Files
quicproquo/docs/status.md

224 lines
11 KiB
Markdown

# Status Log
## 2026-04-01 — Production Infrastructure Sprint
### Completed
- **Error handling** — `error.rs`: Structured error types with context for all subsystems
- MeshError, TransportError, RoutingError, CryptoError, ProtocolError, StoreError, ConfigError
- ErrorContext trait for chaining errors with context
- Helper methods for common error construction
- **Configuration** — `config.rs`: Runtime config with TOML parsing
- MeshConfig, IdentityConfig, AnnounceConfig, RoutingConfig, StoreConfig
- TransportConfig (QUIC/TCP/LoRa), CryptoConfig, RateLimitConfig, LoggingConfig
- Validation with meaningful error messages
- MeshConfig::constrained() preset for low-resource devices
- **Metrics/Observability** — `metrics.rs`: Counter/Gauge/Histogram primitives
- Per-transport metrics (sent/received/errors/bytes)
- Routing metrics (table size, lookups, misses)
- Store metrics (stored/delivered/expired)
- Crypto metrics (encryptions, failures, replay detections)

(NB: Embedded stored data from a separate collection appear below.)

/-- Actions of a boundary from its next one to action `last`. -/
def State.bndStep (s : State) (last cycles : Nat) (cons : List (Nat × BitVec 32 × BitVec 32)) (b : Boundary) : State :=
  let r := State.bndRun cons last 8 s b
  let b1 : Boundary := { r.2 with cycles := b.cycles + cycles, changed := (b.changed ++ s.changedSeqs r.1).eraseDups }
  if 8 < b1.next then r.1.bndClose b1 else r.1.setServing fun v => { v with bnd := some b1 }

/-- The step boundary (R36, R37, R344, R345): it begins when the step-complete bell of the step has arrived, or while no step runs, and
performs the actions from the next one to action `run.last`; 8 completes it. While the ringmaster's duty waits for a takeover it stands, and the new
owner goes on with the first action not recorded complete (R499). `cons` is what the host answers to reads of CONS. -/
def execStepBoundary (run : BoundaryRun) (cons : List (Nat × BitVec 32 × BitVec 32)) (s : State) : Answer :=
  .next (if !s.servingRuns || !s.dutyUp 0 then s
    else match s.serving.bnd with
      | none =>
        if s.serving.stepOpen && !s.serving.stepDone then s else s.bndStep run.last run.cycles cons Boundary.zero
      | some b => s.bndStep run.last run.cycles cons b)

/-! ### Copies to and from host memory (R283, R353, R354) -/

/-- A sequence's pages are in host memory: the frees and the leaf edits are recorded (R283). -/
def State.pagesOut (s : State) (seq : Nat) (e : SeqEntry) (place : Nat → Nat) (parkDone : Bool) : State :=
  let r := s.savePages e.pages place
  (e.pages.foldl (fun acc p => acc.stageLeaf seq p.1 p.2.1 none) (r.1.recordFrees e.pages)).setSeq seq
    { e with saved := e.saved ++ r.2, pages := [], parkDone := parkDone }

/-- A parking copy completes and its frees are recorded (R353). -/
def execParkCopyDone (seq : Nat) (s : State) : Answer :=
  .next (match s.seq seq with
    | some e =>
      if e.state ≠ .parking || e.parkDone then s
      else s.pagesOut seq e (fun i => s.orgFree.getD i 0) true
    | none => s)

/-- A pre-empted sequence's pages are in host memory, and their frees are recorded (R283). -/
def execSwapOutDone (seq : Nat) (s : State) : Answer :=
  .next (match s.seq seq with
    | some e =>
      if e.state ≠ .swapped || !e.saved.isEmpty || e.pages.isEmpty then s
      else ({ s with frees := s.frees + e.pages.length }).pagesOut seq e (swapPlace s.frees) e.parkDone
    | none => s)

/-- A swapped or resumed sequence's pages have been read from host memory, as the host answers, and stored; its leaf edits are recorded
(R283, R354). -/
def execSwapInDone (copy : SwapIn) (s : State) : Answer :=
  let seq := copy.seq
  let data := copy.data
  .next (match s.seq seq with
    | some e =>
      if e.state ≠ .swapped || e.saved.isEmpty || e.pages.isEmpty || decide (data.length ≠ e.saved.length) ||
          data.any (fun d => decide (d.1.length ≠ s.pageBytes)) then s
      else
        let s1 := s.loadPages e.pages e.saved data
        let s2 := e.pages.foldl (fun acc p => acc.stageLeaf seq p.1 p.2.1 (some p.2.2)) s1
        let s3 := match e.req.resumeOf with
          | some h => s2.setServing fun v => { v with parked := v.parked.filter fun p => decide (p.handle ≠ h) }
          | none => s2
        s3.setSeq seq { e with saved := [], returned := true, req := { e.req with resumeOf := none } }
    | none => s)
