def tmbCmd (item : BitVec 2048) : TmbCmd :=
  let it := toBytes 256 item.toNat
  let f (o n : Nat) : Nat := byteField it o n
  { op := f 0 1, lfmt := f 1 1, seq := fld (f 2 2) 0 13, len := fld (f 4 4) 0 21, logAddr := f 8 7, stride := f 0x10 4
    nn := fld (f 0x14 1) 0 6, tree := f 0x18 7, mask := f 0x20 7, res := f 0x28 7, sem := f 0x30 2
    sig := (f 0x32 1).testBit 0, tag := BitVec.ofNat 32 (f 0x34 4) }

/-- Bytes of one logit. -/
def TmbCmd.width (c : TmbCmd) : Nat := if c.lfmt = 1 then 4 else 2

/-- The rows that a command reads: node rows for VERIFY, head rows 1 to D for PROPOSE, node 0's for EXPORT (R377, R379, R387;
log entry 40). -/
def TmbCmd.rows (c : TmbCmd) : List Nat :=
  match c.op with
  | 1 => List.range c.nn
  | 2 => (List.range c.nn).map (· + 1)
  | _ => [0]

/-- The template: parent, depth and rank of node n (R376, R390). -/
def Tombola.node (t : Tombola) (n : Nat) : Nat × Nat × Nat :=
  let w := (mget 0 t.tree n).toNat
  (fld w 0 5, fld w 5 3, fld w 8 4)

/-- Template nodes. -/
def Tombola.nodes (t : Tombola) : Nat := t.ntree + 1

/-- The template's largest depth. -/
def Tombola.depth (t : Tombola) : Nat := (List.range t.nodes).foldl (fun m n => max m (t.node n).2.1) 0

/-- The mask of a node and its ancestors (R268). -/
def Tombola.ancestors (t : Tombola) : Nat → Nat → Nat
  | 0, _ => 0
  | fuel + 1, n => if n = 0 then 1 else t.ancestors fuel (t.node n).1 ||| 2 ^ n

/-- The parameter record and the presence table of a sequence (R372, R373). -/
def Tombola.parAddr (t : Tombola) (seq : Nat) : Nat := fld t.parBase.toNat 0 52 + 256 * seq
def Tombola.penAddr (t : Tombola) (seq : Nat) : Nat := fld t.penBase.toNat 0 52 + seq * presenceBytes t.vocab

/-- Reads bytes of the module's memory, and whether a granule of them carries the poison flag. -/
def State.fetchBytes (s : State) (a n : Nat) : State × List Byte × Bool :=
  let r := s.fetchGranules (granulesOf a n)
  (r.1, memRead r.2.1 a n, !r.2.2.isEmpty)

/-- The logits of a row, widened to binary32. -/
def widenRow (lfmt w : Nat) (bs : List Byte) (vocab : Nat) : List Lane :=
  (chunks w vocab bs).map fun x =>
    let v := ofBytes x
    match lfmt with
    | 1 => BitVec.ofNat 32 v
    | 2 => enc32 (decodeFloat fmtF16 v)
    | _ => enc32 (decodeFloat fmtBF16 v)

/-- Reads the rows of a command: their logits, and whether one carries the poison flag. -/
def State.readRows (s : State) (vocab : Nat) (c : TmbCmd) : State × List (List Lane) × Bool :=
  c.rows.foldl (fun (acc : State × List (List Lane) × Bool) n =>
    let r := acc.1.fetchBytes (c.logAddr + n * c.stride) (vocab * c.width)
    (r.1, acc.2.1 ++ [widenRow c.lfmt c.width r.2.1 vocab], acc.2.2 || r.2.2)) (s, [], false)

/-! ### The choice of one token (R374) -/

/-- A candidate: identifier, value and weight. -/
abbrev Cand := Nat × Lane × Lane

/-- Puts a candidate of a higher identifier into a list that falls by value. -/
def candInsert (x : Cand) : List Cand → List Cand
  | [] => [x]
  | y :: l => if laneLt y.2.1 x.2.1 then x :: y :: l else y :: candInsert x l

- JSON-serializable MetricsSnapshot for export
- **Rate limiting** — `rate_limit.rs`: DoS protection
- TokenBucket with configurable refill rate
- Per-peer limiters for messages, announces, KeyPackage requests
- DutyCycleTracker for LoRa EU868 compliance
- BackpressureController with priority-based shedding
- **Persistence** — `persistence.rs`: Durable storage
- AppendLog with JSON entries and compaction
- PersistentRoutingTable with TTL-based expiry
- PersistentMessageStore for offline delivery
- Atomic file operations with fsync
- **Graceful shutdown** — `shutdown.rs`: Coordinated termination
- ShutdownCoordinator with phase transitions (Draining → Persisting → Cleanup → Complete)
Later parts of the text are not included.